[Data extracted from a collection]
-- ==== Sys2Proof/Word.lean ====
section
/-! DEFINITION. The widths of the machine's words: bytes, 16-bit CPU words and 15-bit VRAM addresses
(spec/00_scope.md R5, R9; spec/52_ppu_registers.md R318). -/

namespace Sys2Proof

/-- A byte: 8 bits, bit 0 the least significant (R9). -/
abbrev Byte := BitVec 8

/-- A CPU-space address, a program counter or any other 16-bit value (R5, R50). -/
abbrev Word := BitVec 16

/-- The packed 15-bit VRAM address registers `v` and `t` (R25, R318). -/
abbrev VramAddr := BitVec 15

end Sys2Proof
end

* * *

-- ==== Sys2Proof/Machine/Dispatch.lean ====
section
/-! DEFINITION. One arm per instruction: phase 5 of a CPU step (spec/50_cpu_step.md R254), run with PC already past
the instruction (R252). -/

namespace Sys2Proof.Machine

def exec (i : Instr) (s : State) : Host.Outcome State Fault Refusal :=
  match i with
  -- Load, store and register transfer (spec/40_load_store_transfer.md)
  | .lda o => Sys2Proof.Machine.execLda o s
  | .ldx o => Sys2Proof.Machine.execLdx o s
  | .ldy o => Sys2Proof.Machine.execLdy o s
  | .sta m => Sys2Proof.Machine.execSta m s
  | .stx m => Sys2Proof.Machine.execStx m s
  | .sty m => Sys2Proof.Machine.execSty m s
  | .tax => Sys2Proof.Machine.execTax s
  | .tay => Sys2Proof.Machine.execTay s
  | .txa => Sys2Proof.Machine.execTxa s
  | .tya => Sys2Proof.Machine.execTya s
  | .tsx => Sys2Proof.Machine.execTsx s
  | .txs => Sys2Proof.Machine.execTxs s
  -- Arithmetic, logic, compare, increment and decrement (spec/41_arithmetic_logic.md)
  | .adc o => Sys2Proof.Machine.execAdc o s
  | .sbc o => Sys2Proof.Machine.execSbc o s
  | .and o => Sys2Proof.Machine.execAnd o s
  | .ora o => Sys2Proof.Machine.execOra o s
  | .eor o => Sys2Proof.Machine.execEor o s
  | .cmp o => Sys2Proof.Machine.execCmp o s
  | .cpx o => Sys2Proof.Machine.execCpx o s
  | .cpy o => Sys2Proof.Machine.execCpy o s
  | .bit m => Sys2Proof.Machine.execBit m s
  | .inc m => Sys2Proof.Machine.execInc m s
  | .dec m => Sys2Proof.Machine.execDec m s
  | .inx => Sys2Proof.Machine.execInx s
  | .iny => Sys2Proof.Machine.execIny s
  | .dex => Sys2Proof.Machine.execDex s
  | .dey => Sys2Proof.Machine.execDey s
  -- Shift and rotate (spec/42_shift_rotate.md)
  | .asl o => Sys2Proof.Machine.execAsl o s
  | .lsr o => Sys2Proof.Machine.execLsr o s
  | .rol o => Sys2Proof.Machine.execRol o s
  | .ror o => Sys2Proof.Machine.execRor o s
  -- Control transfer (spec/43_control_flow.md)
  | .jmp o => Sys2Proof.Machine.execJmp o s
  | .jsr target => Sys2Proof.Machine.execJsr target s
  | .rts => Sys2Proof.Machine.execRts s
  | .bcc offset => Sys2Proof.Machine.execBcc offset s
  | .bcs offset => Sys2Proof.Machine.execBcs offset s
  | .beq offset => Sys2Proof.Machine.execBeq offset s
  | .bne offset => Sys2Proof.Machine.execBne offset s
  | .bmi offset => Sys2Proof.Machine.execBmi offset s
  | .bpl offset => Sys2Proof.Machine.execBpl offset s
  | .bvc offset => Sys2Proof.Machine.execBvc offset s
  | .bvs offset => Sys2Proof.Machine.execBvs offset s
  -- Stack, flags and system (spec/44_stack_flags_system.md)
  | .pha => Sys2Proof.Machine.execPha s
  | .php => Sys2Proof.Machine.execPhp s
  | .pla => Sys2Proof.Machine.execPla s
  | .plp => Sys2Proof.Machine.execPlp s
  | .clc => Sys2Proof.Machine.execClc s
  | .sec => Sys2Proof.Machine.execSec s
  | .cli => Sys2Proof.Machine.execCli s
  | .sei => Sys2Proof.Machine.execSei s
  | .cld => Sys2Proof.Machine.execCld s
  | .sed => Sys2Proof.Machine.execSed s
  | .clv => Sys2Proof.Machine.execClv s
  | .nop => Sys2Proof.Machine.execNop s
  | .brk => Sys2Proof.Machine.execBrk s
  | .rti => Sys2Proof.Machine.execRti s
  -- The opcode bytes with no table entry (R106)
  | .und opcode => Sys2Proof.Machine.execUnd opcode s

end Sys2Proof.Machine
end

→ EXERCISE BRIEF: Collect from the data above every line that includes "opcode".

→ EXERCISE OUTPUT:
  -- The opcode bytes with no table entry (R106)
  | .und opcode => Sys2Proof.Machine.execUnd opcode s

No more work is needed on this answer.